---------- Data supplied
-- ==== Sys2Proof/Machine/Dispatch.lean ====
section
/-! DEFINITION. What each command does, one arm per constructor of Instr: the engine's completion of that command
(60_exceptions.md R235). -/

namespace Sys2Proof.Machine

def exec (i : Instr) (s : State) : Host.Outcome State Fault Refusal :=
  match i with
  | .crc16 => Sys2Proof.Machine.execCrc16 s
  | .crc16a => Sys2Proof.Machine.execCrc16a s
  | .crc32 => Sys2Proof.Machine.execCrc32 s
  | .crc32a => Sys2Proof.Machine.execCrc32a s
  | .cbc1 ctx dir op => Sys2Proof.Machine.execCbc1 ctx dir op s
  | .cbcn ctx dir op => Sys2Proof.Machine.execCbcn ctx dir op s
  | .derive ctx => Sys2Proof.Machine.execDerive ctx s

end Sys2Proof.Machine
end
--------------------
Your objective:
Return nothing but the lines from the first line of the listing through the line with "match i with", please, keeping every one of them unchanged.

Response area:
-- ==== Sys2Proof/Machine/Dispatch.lean ====
section
/-! DEFINITION. What each command does, one arm per constructor of Instr: the engine's completion of that command
(60_exceptions.md R235). -/

namespace Sys2Proof.Machine

def exec (i : Instr) (s : State) : Host.Outcome State Fault Refusal :=
  match i with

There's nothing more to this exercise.